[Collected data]
# # # # #
/-! The event log. -/

theorem rd_logEntry (d : Dev) (e : LogEntry) (g : Fld) (h : g.key ≠ R.ERR_DROPPED.key) : (d.logEntry e).rd g = d.rd g := by
  simp only [Dev.logEntry, apply_ite (fun x : Dev => x.rd g), rd_cnt_ne _ _ _ h]
  simp only [Dev.rd, ite_self]

theorem rd_log (d : Dev) (s i c k x e : Nat) (g : Fld) (h : g.key ≠ R.ERR_DROPPED.key) : (d.log s i c k x e).rd g = d.rd g :=
  rd_logEntry _ _ _ h

/-! The device state. -/

theorem rd_setState (d : Dev) (st : DevState) (g : Fld) (h : g.key ≠ R.ERR_DROPPED.key) (h1 : g.key ≠ R.TOP_STATE.key)
    (h2 : g.key ≠ R.TOP_STATE_CHANGES.key) : (d.setState st).rd g = d.rd g := by
  simp only [Dev.setState, apply_ite (fun x : Dev => x.rd g), rd_log _ _ _ _ _ _ _ _ h, rd_cntWrap_ne _ _ _ h2,
    rd_wr_ne _ _ _ _ h1, ite_self]

theorem rd_flag (d : Dev) (i : Nat) (f : Fld) (c : Nat) (l v : Bool) (g : Fld) (h : g.key ≠ R.ERR_DROPPED.key)
    (h' : g.key ≠ f.key) : (d.flag i f c l v).rd g = d.rd g := by
  simp only [Dev.flag, apply_ite (fun x : Dev => x.rd g), rd_log _ _ _ _ _ _ _ _ h, rd_wrb_ne _ _ _ _ h', ite_self]

theorem rd_flagBit (d : Dev) (i : Nat) (f : Fld) (j c : Nat) (l v : Bool) (g : Fld) (h : g.key ≠ R.ERR_DROPPED.key)
    (h' : g.key ≠ f.key) : (d.flagBit i f j c l v).rd g = d.rd g := by
  simp only [Dev.flagBit, apply_ite (fun x : Dev => x.rd g), rd_log _ _ _ _ _ _ _ _ h, rd_wr_ne _ _ _ _ h', ite_self]

/-- After a flag is set to a value it has that value. -/
theorem rdb_flag_self (d : Dev) (i : Nat) (f : Fld) (c : Nat) (l v : Bool) (h : f.key ≠ R.ERR_DROPPED.key) (w : f.width = 1) :
    (d.flag i f c l v).rdb f = v := by
  unfold Dev.flag
  split
  · assumption
  · cases v <;> cases l <;> simp only [Bool.false_eq_true, if_true, if_false, Dev.rdb, rd_log _ _ _ _ _ _ _ _ h,
      rd_wrb_self _ _ _ w] <;> rfl

/-- TOP.STATE reads as the state's code. -/
theorem rd_state_setState (d : Dev) (st : DevState) (h : d.state ≠ st) : (d.setState st).rd R.TOP_STATE = stateCode st := by
  have e : R.TOP_STATE.key ≠ R.ERR_DROPPED.key := by decide
  have e2 : R.TOP_STATE.key ≠ R.TOP_STATE_CHANGES.key := by decide
  simp only [Dev.setState, h, if_false, rd_log _ _ _ _ _ _ _ _ e, rd_cntWrap_ne _ _ _ e2, rd_wr_self]
  cases st <;> rfl

/-- The state is that which was set, on a device that is not in OFF. -/
theorem state_setState (d : Dev) (st : DevState) (on : d.off = false) (h : st ≠ .off) : (d.setState st).state = st := by
  by_cases e : d.state = st
  · simp only [Dev.setState, e, if_true]
  · unfold Dev.state
    rw [setState_off, on, rd_state_setState d st e]
    cases st <;> first | contradiction | rfl

theorem state_wr (d : Dev) (f : Fld) (v : Nat) (h : R.TOP_STATE.key ≠ f.key) : (d.wr f v).state = d.state := by
  simp only [Dev.state, wr_off, rd_wr_ne _ _ _ _ h]

theorem state_log (d : Dev) (s i c k x e : Nat) : (d.log s i c k x e).state = d.state := by
  have h : R.TOP_STATE.key ≠ R.ERR_DROPPED.key := by decide
  simp only [Dev.state, log_off, rd_log _ _ _ _ _ _ _ _ h]

/-- A device in a state other than OFF is not in OFF. -/
theorem on_of_state {d : Dev} {st : DevState} (h : d.state = st) (n : st ≠ .off) : d.off = false := by
  cases e : d.off with
  | false => rfl
  | true => simp [Dev.state, e] at h; exact absurd h.symm n

@[simp] theorem stc_wr (d : Dev) (f : Fld) (v : Nat) : (d.wr f v).stc = d.stc := rfl

end Dev

/-! How a command is run. -/

theorem run_on {s : State} (h : s.dev.off = false) (f : List Host.Cell → Dev → Dev) :
    run s f = .next (settle s (f s.mem s.start)) := by
  simp [run, h, State.start]

theorem settle_quiet {s : State} {d : Dev} (h : d.wq = []) : settle s d = s.withDev d := by
  simp [settle, State.withDev, h, Memory.applyAll]

/-- A command that writes no DRAM leaves the queue and every byte as they were. -/
theorem run_quiet {s : State} (h : s.dev.off = false) {f : List Host.Cell → Dev → Dev} (w : (f s.mem s.start).wq = []) :
    run s f = .next (s.withDev (f s.mem s.start)) := by
  rw [run_on h, settle_quiet w]

@[simp] theorem start_wq (s : State) : s.start.wq = [] := rfl
@[simp] theorem start_rd (s : State) (f : Fld) : s.start.rd f = s.dev.rd f := rfl
@[simp] theorem start_rdb (s : State) (f : Fld) : s.start.rdb f = s.dev.rdb f := rfl
@[simp] theorem start_off (s : State) : s.start.off = s.dev.off := rfl
@[simp] theorem start_lv (s : State) (f : Fld) : s.start.lv f = s.dev.lv f := rfl
@[simp] theorem start_state (s : State) : s.start.state = s.dev.state := rfl
@[simp] theorem withDev_mem (s : State) (d : Dev) : (s.withDev d).mem = s.mem := rfl
@[simp] theorem withDev_pending (s : State) (d : Dev) : (s.withDev d).pending = s.pending := rfl
@[simp] theorem settle_pending (s : State) (d : Dev) : (settle s d).pending = s.pending := rfl

/-! What the state that a command leaves shows of the device that its effect leaves. -/

@[simp] theorem withDev_wq (s : State) (d : Dev) : (s.withDev d).dev.wq = [] := rfl
@[simp] theorem withDev_regs (s : State) (d : Dev) : (s.withDev d).dev.regs = d.regs := rfl
@[simp] theorem withDev_comm (s : State) (d : Dev) : (s.withDev d).dev.comm = d.comm := rfl
@[simp] theorem withDev_live (s : State) (d : Dev) : (s.withDev d).dev.live = d.live := rfl
@[simp] theorem withDev_off (s : State) (d : Dev) : (s.withDev d).dev.off = d.off := rfl
@[simp] theorem withDev_now (s : State) (d : Dev) : (s.withDev d).dev.now = d.now := rfl
@[simp] theorem withDev_stcOff (s : State) (d : Dev) : (s.withDev d).dev.stcOff = d.stcOff := rfl
@[simp] theorem withDev_out (s : State) (d : Dev) : (s.withDev d).dev.out = d.out := rfl
@[simp] theorem withDev_free (s : State) (d : Dev) : (s.withDev d).dev.free = d.free := rfl
@[simp] theorem withDev_elog (s : State) (d : Dev) : (s.withDev d).dev.elog = d.elog := rfl
@[simp] theorem withDev_snap (s : State) (d : Dev) : (s.withDev d).dev.snap = d.snap := rfl
@[simp] theorem withDev_wtm (s : State) (d : Dev) : (s.withDev d).dev.wtm = d.wtm := rfl
@[simp] theorem withDev_cal (s : State) (d : Dev) : (s.withDev d).dev.cal = d.cal := rfl
@[simp] theorem withDev_com (s : State) (d : Dev) : (s.withDev d).dev.com = d.com := rfl
@[simp] theorem withDev_tbl (s : State) (d : Dev) : (s.withDev d).dev.tbl = d.tbl := rfl
@[simp] theorem withDev_boot (s : State) (d : Dev) : (s.withDev d).dev.boot = d.boot := rfl
@[simp] theorem withDev_clk (s : State) (d : Dev) : (s.withDev d).dev.clk = d.clk := rfl
@[simp] theorem withDev_sram (s : State) (d : Dev) : (s.withDev d).dev.sram = d.sram := rfl
@[simp] theorem withDev_pins (s : State) (d : Dev) : (s.withDev d).dev.pins = d.pins := rfl
@[simp] theorem withDev_tiles (s : State) (d : Dev) : (s.withDev d).dev.tiles = d.tiles := rfl
@[simp] theorem withDev_cams (s : State) (d : Dev) : (s.withDev d).dev.cams = d.cams := rfl
@[simp] theorem withDev_defects (s : State) (d : Dev) : (s.withDev d).dev.defects = d.defects := rfl
@[simp] theorem withDev_poison (s : State) (d : Dev) : (s.withDev d).dev.poison = d.poison := rfl
@[simp] theorem withDev_clr (s : State) (d : Dev) : (s.withDev d).dev.clr = d.clr := rfl
@[simp] theorem withDev_cmp (s : State) (d : Dev) : (s.withDev d).dev.cmp = d.cmp := rfl
@[simp] theorem withDev_scn (s : State) (d : Dev) : (s.withDev d).dev.scn = d.scn := rfl
@[simp] theorem withDev_link (s : State) (d : Dev) : (s.withDev d).dev.link = d.link := rfl
@[simp] theorem withDev_calib (s : State) (d : Dev) : (s.withDev d).dev.calib = d.calib := rfl
@[simp] theorem withDev_plane (s : State) (d : Dev) : (s.withDev d).dev.plane = d.plane := rfl
@[simp] theorem withDev_late (s : State) (d : Dev) : (s.withDev d).dev.late = d.late := rfl
@[simp] theorem withDev_hbx (s : State) (d : Dev) : (s.withDev d).dev.hbx = d.hbx := rfl
@[simp] theorem withDev_ful (s : State) (d : Dev) : (s.withDev d).dev.ful = d.ful := rfl
@[simp] theorem withDev_thm (s : State) (d : Dev) : (s.withDev d).dev.thm = d.thm := rfl
@[simp] theorem withDev_hvc (s : State) (d : Dev) : (s.withDev d).dev.hvc = d.hvc := rfl
@[simp] theorem withDev_aud (s : State) (d : Dev) : (s.withDev d).dev.aud = d.aud := rfl
@[simp] theorem withDev_ptp (s : State) (d : Dev) : (s.withDev d).dev.ptp = d.ptp := rfl
@[simp] theorem withDev_cue (s : State) (d : Dev) : (s.withDev d).dev.cue = d.cue := rfl
@[simp] theorem withDev_dram (s : State) (d : Dev) : (s.withDev d).dev.dram = d.dram := rfl
@[simp] theorem withDev_pair (s : State) (d : Dev) : (s.withDev d).dev.pair = d.pair := rfl
@[simp] theorem withDev_rd (s : State) (d : Dev) (f : Fld) : (s.withDev d).dev.rd f = d.rd f := rfl
@[simp] theorem withDev_rdb (s : State) (d : Dev) (f : Fld) : (s.withDev d).dev.rdb f = d.rdb f := rfl
@[simp] theorem withDev_lv (s : State) (d : Dev) (f : Fld) : (s.withDev d).dev.lv f = d.lv f := rfl
@[simp] theorem withDev_lvb (s : State) (d : Dev) (f : Fld) : (s.withDev d).dev.lvb f = d.lvb f := rfl
@[simp] theorem withDev_cm (s : State) (d : Dev) (f : Fld) : (s.withDev d).dev.cm f = d.cm f := rfl
@[simp] theorem withDev_state (s : State) (d : Dev) : (s.withDev d).dev.state = d.state := rfl

@[simp] theorem settle_wq (s : State) (d : Dev) : (settle s d).dev.wq = [] := rfl
@[simp] theorem settle_regs (s : State) (d : Dev) : (settle s d).dev.regs = d.regs := rfl
@[simp] theorem settle_comm (s : State) (d : Dev) : (settle s d).dev.comm = d.comm := rfl
@[simp] theorem settle_live (s : State) (d : Dev) : (settle s d).dev.live = d.live := rfl
@[simp] theorem settle_off (s : State) (d : Dev) : (settle s d).dev.off = d.off := rfl
@[simp] theorem settle_now (s : State) (d : Dev) : (settle s d).dev.now = d.now := rfl
@[simp] theorem settle_stcOff (s : State) (d : Dev) : (settle s d).dev.stcOff = d.stcOff := rfl
@[simp] theorem settle_out (s : State) (d : Dev) : (settle s d).dev.out = d.out := rfl
@[simp] theorem settle_free (s : State) (d : Dev) : (settle s d).dev.free = d.free := rfl
@[simp] theorem settle_elog (s : State) (d : Dev) : (settle s d).dev.elog = d.elog := rfl
@[simp] theorem settle_snap (s : State) (d : Dev) : (settle s d).dev.snap = d.snap := rfl
@[simp] theorem settle_wtm (s : State) (d : Dev) : (settle s d).dev.wtm = d.wtm := rfl
@[simp] theorem settle_cal (s : State) (d : Dev) : (settle s d).dev.cal = d.cal := rfl
@[simp] theorem settle_com (s : State) (d : Dev) : (settle s d).dev.com = d.com := rfl
@[simp] theorem settle_tbl (s : State) (d : Dev) : (settle s d).dev.tbl = d.tbl := rfl
@[simp] theorem settle_boot (s : State) (d : Dev) : (settle s d).dev.boot = d.boot := rfl
@[simp] theorem settle_clk (s : State) (d : Dev) : (settle s d).dev.clk = d.clk := rfl
@[simp] theorem settle_sram (s : State) (d : Dev) : (settle s d).dev.sram = d.sram := rfl
@[simp] theorem settle_pins (s : State) (d : Dev) : (settle s d).dev.pins = d.pins := rfl
@[simp] theorem settle_tiles (s : State) (d : Dev) : (settle s d).dev.tiles = d.tiles := rfl
@[simp] theorem settle_cams (s : State) (d : Dev) : (settle s d).dev.cams = d.cams := rfl
@[simp] theorem settle_defects (s : State) (d : Dev) : (settle s d).dev.defects = d.defects := rfl
@[simp] theorem settle_poison (s : State) (d : Dev) : (settle s d).dev.poison = d.poison := rfl
@[simp] theorem settle_clr (s : State) (d : Dev) : (settle s d).dev.clr = d.clr := rfl
@[simp] theorem settle_cmp (s : State) (d : Dev) : (settle s d).dev.cmp = d.cmp := rfl
@[simp] theorem settle_scn (s : State) (d : Dev) : (settle s d).dev.scn = d.scn := rfl
@[simp] theorem settle_link (s : State) (d : Dev) : (settle s d).dev.link = d.link := rfl
@[simp] theorem settle_calib (s : State) (d : Dev) : (settle s d).dev.calib = d.calib := rfl
@[simp] theorem settle_plane (s : State) (d : Dev) : (settle s d).dev.plane = d.plane := rfl
@[simp] theorem settle_late (s : State) (d : Dev) : (settle s d).dev.late = d.late := rfl
@[simp] theorem settle_hbx (s : State) (d : Dev) : (settle s d).dev.hbx = d.hbx := rfl
@[simp] theorem settle_ful (s : State) (d : Dev) : (settle s d).dev.ful = d.ful := rfl
@[simp] theorem settle_thm (s : State) (d : Dev) : (settle s d).dev.thm = d.thm := rfl
@[simp] theorem settle_hvc (s : State) (d : Dev) : (settle s d).dev.hvc = d.hvc := rfl
@[simp] theorem settle_aud (s : State) (d : Dev) : (settle s d).dev.aud = d.aud := rfl
@[simp] theorem settle_ptp (s : State) (d : Dev) : (settle s d).dev.ptp = d.ptp := rfl
@[simp] theorem settle_cue (s : State) (d : Dev) : (settle s d).dev.cue = d.cue := rfl
@[simp] theorem settle_dram (s : State) (d : Dev) : (settle s d).dev.dram = d.dram := rfl
@[simp] theorem settle_pair (s : State) (d : Dev) : (settle s d).dev.pair = d.pair := rfl
@[simp] theorem settle_rd (s : State) (d : Dev) (f : Fld) : (settle s d).dev.rd f = d.rd f := rfl
@[simp] theorem settle_rdb (s : State) (d : Dev) (f : Fld) : (settle s d).dev.rdb f = d.rdb f := rfl
@[simp] theorem settle_lv (s : State) (d : Dev) (f : Fld) : (settle s d).dev.lv f = d.lv f := rfl
@[simp] theorem settle_lvb (s : State) (d : Dev) (f : Fld) : (settle s d).dev.lvb f = d.lvb f := rfl
@[simp] theorem settle_cm (s : State) (d : Dev) (f : Fld) : (settle s d).dev.cm f = d.cm f := rfl
@[simp] theorem settle_state (s : State) (d : Dev) : (settle s d).dev.state = d.state := rfl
# # # # #
▸ Your objective
Return the span of lines in the data above that opens at the line with "run s f = .next (settle" and closes at the line with "(f s.mem s.start).wq", exactly, ends included, nothing else.

▸ Response to the task
    run s f = .next (settle s (f s.mem s.start)) := by
  simp [run, h, State.start]

theorem settle_quiet {s : State} {d : Dev} (h : d.wq = []) : settle s d = s.withDev d := by
  simp [settle, State.withDev, h, Memory.applyAll]

/-- A command that writes no DRAM leaves the queue and every byte as they were. -/
theorem run_quiet {s : State} (h : s.dev.off = false) {f : List Host.Cell → Dev → Dev} (w : (f s.mem s.start).wq = []) :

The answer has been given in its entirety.